AI in practice

Google's chat AI Bard not to replace search

Matthias Bastian
Google Chatbot Illustration

Midjourney prompted by THE DECODER

Google Search and AI chat Bard will remain separate products.

Microsoft wants to gain market share in the search business with ChatGPT in Bing. Some expected, and Google even hinted, that its AI chat Bard would become the ChatGPT counterpart for Google Search. But the search company seems to have changed its plans.

"Bard is not search"

In an internal Google team meeting, Bard's lead developer Jack Krawczyk discussed the product and possible applications. He wanted to clarify that Bard is not search, reports CNBC, which had access to the meeting details.

Bard is "an experiment" and a "collaborative AI service," Krawczyk said in response to an employee's question about why Google would think of integrating a technology that invents information into a service designed to find real information.

However, Krawczyk acknowledges that Google cannot prevent users from using Bard as a search engine, and that these users will also be catered to with a separate "Search It" feature that is being tested internally.

Apparently, Google is planning a metric that indicates the machine's confidence in the correctness of an answer, as well as offering a choice of results. For queries with a clear search orientation, the product will remain search, Krawczyk said.

Google sees Bard as an experiment

Google's chief search engineer, Elizabeth Reid, echoed Krawczyk's statement. Google uses large language models in search and continues to experiment with them, but at its core, search should remain as it is, she said.

Google CEO Sundar Pichai also described Bard as "experimental". He said it's important to recognize the product's limitations. Bard specializes in conversing with users, he said, a skill that will improve over time. A product like Bard will get better as people use it, a "virtuous cycle," Pichai said, and Google intends to continue investing in product development.

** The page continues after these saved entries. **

/-- 07:R147, R150, R160, 13:R275: the instructions of the matrix engine enter the queue of their brick's core, or travel
to it, and arm their token; the first operand that is misaligned traps, then the first that leaves the allotment; ACC.GET pushes values
that come when the engine reaches it. That bits 63:56 of an operand address
are ignored is log 34, the row bytes checked for ACC.LD and ACC.ST are log 35 (DESIGN CHOICE). -/
def Obligations.MatrixInstructionsIssue : Prop :=
  (∀ (i : Instr) (f : MatForm) (s : State) (g : Gang) (l : Nat) (b : Brick), i.wf = true → matForm i = some f →
    f.Goes s g l b → ∃ (t : State) (e : MatEntry), exec i s = .next t ∧ e.IsNew s g b i f.tok l ∧
      e.a = s.opnd g 0 f.a l ∧ e.b = s.opnd g 0 f.b l ∧ s.MatIssued t g b e ∧
      t.gangs = (s.setGang (g.arm f.tok).advance).gangs ∧ t.bricks = s.bricks ∧ s.SameMem t) ∧
  (∀ (i : Instr) (f : MatForm) (s : State) (g : Gang) (l : Nat) (b : Brick) (pre post : List MatOp) (o : MatOp), i.wf = true →
    matForm i = some f → s.Once g f.gd f.os l → s.brick? (g.lane l).brick = some b →
    f.ops (s.opnd g 0 f.a l) (s.opnd g 0 f.b l) = pre ++ o :: post →
    let aligned := fun (o : MatOp) => bits o.addr 0 56 % o.align = 0
    let leaves := fun (o : MatOp) => o.spad = true ∧ b.size < bits o.addr 0 56 + 63 * o.stride + o.row
    ((∀ x ∈ pre, aligned x) → ¬ aligned o → exec i s = s.trapEm g 0x1A (BitVec.ofNat 64 (bits o.addr 0 56))) ∧
    ((∀ x ∈ pre ++ o :: post, aligned x) → (∀ x ∈ pre, ¬ leaves x) → leaves o →
      exec i s = s.trapEm g 0x1B (BitVec.ofNat 64 (bits o.addr 0 56)))) ∧
  (∀ (gd : Guard) (ty : Ty) (c : BitVec 3) (a : Opnd) (s : State) (g : Gang) (l : Nat) (b : Brick), s.Once g gd [a] l →
    s.brick? (g.lane l).brick = some b → (b.core = g.core → s.mqHolds b.core = false) →
    ∃ (t : State) (e : MatEntry), exec (.accGet gd ty c a) s = .next t ∧ e.IsNew s g b (.accGet gd ty c a) none l ∧
      (∀ j < 32, Lanes.at e.avals j = s.opnd g 0 a j) ∧ s.MatIssued t g b e ∧
      t.gangs = (s.awaitsLate g (g.acts gd)).gangs ∧ t.lates = (s.awaitsLate g (g.acts gd)).lates ∧ t.bricks = s.bricks ∧
      s.SameMem t)

/-- 13:R266-R270, R281: a gang that may reorder arrives at REORDER.PACK, REORDER.ALIGN or REORDER.COUNT and waits; when it
is the course's only participant the gathering is complete and the sorter is the course's; the issue checks trap. -/
def Obligations.ReordersArrive : Prop :=
  ∀ (i : Instr) (count : Bool) (gd : Guard) (key : Opnd) (base : BitVec 6) (mask : BitVec 16) (d : Dest) (s : State) (g : Gang)
    (l : Nat), i.wf = true →
    (i = .reorderPack gd key base mask ∨ i = .reorderAlign gd key base mask) ∧ count = false ∨
      i = .reorderCount gd d key ∧ count = true →
    s.Once g gd [key] l →
    (g.reord = false → exec i s = s.trapEm g 0x30 0) ∧
    (g.reord = true → g.depth ≠ 0 → exec i s = s.trapEm g 0x31 0) ∧
    (g.reord = true → g.depth = 0 → count = false → (∃ j : Fin 8, g.out[j] ≠ 0) → exec i s = s.trapEm g 0x32 0) ∧
    (∀ c : Course, g.reord = true → g.depth = 0 → (count = true ∨ ∀ j : Fin 8, g.out[j] = 0) → s.lateOpen g.gid = false →
      g.badTag gd key (if count then [] else payloadRegs base mask) = none →
      s.courseOf g.brick = some c → (c.state = .idle ∨ c.state = .gathering) →
      let expected := if c.state = .idle then (s.participants c.key).map Gang.gid else c.expected
      let arrived := (if c.state = .idle then [] else c.arrived) ++ [g.gid]
      ((∃ x ∈ expected, x ∉ arrived) → ∃ (t : State) (c' : Course), exec i s = .next t ∧ t.course? c.key = some c' ∧
        c'.state = .gathering ∧ c'.expected = expected ∧ c'.arrived = arrived ∧
        c'.tags.length = (if c.state = .idle then 0 else c.tags.length) + (lanesOf g.live).length ∧
        t.gangs = (s.setGang { g with wait := .gathered }).gangs ∧ s.SameMem t) ∧
      (c.state = .idle → expected = [g.gid] → g.instr = some i → (count = true ∨ s.pendingBar c = none) →
        (s.group c.group).sorter = none → ∃ (t : State) (c' : Course), exec i s = .next t ∧ t.course? c.key = some c' ∧
          c'.state = .binning ∧ (t.group c.group).sorter = some c.key ∧
          t.gangs = (s.setGang { g with wait := .gathered }).gangs ∧ s.SameMem t))

/-! ### Launches, monitors, streams (files 06, 16, 18) -/

/-- 16:R328, R329: LREC.NEW makes a record of one brick with the gang's class; LREC.SET and LREC.WAIT change one, and
trap without one, or at a third wait. -/
def Obligations.LaunchRecordsBuilt : Prop :=
  (∀ (gd : Guard) (a b : Opnd) (s : State) (g : Gang) (l : Nat), s.Once g gd [a, b] l →
    ∃ p : Packet, exec (.lrecNew gd a b) s = .next (s.setGang ({ g with lr := p, lrv := true } : Gang).advance) ∧
      vget p 0 = ((s.opnd g 0 b l).extractLsb' 8 48).setWidth 64 <<< 16 ∧
      vget p 1 = ((s.opnd g 0 a l).setWidth 56).setWidth 64 ∧
      vget p 2 = 0x100010001 + BitVec.ofNat 64 (2 ^ 57 * (s.classOf g.brick.wall % 4)) ∧
      ∀ j, 3 ≤ j → j < 8 → vget p j = 0) ∧
  (∀ (i : Instr) (gd : Guard) (os : List Opnd) (p : Packet) (s : State) (g : Gang) (l : Nat), i.wf = true →
    recordForm i (fun o => s.opnd g 0 o l) g.lr = some (gd, os, p) → s.Once g gd os l →
    (g.lrv = true → exec i s = .next (s.setGang ({ g with lr := p } : Gang).advance)) ∧
    (g.lrv = false → exec i s = s.trapEm g 0x59 0)) ∧
  (∀ (gd : Guard) (a b : Opnd) (s : State) (g : Gang) (l : Nat), s.Once g gd [a, b] l → g.lrv = true →
    2 ≤ ((vget g.lr 2).extractLsb' 59 2).toNat → exec (.lrecWait gd a b) s = s.trapEm g 0x59 0)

It is not clear from the information provided at the meeting when Bard will be rolled out on a larger scale. According to Pichai, the fact that it was officially announced at all has to do with the reality that early testing with "external trusted testers" could lead to leaks, and Bard needed to be positioned in advance. When Bard is officially released, it will be clearly labeled as an "experimental" product, Pichai said.

Unlike Microsoft, Google has little financial incentive to change its search business with a chat interface. Microsoft, in contrast, is being as aggressive as possible in rolling out the new Bing chat despite knowing about the issues with the system, because it has nothing to lose in search. This makes for an interesting competition.

Besides the financial component, there is also an ethical element to a slow rollout, as chat systems or large language models can generate false information or even become abusive. Google reportedly wants to be more cautious in rolling out Bard than Microsoft was with the Bing bot.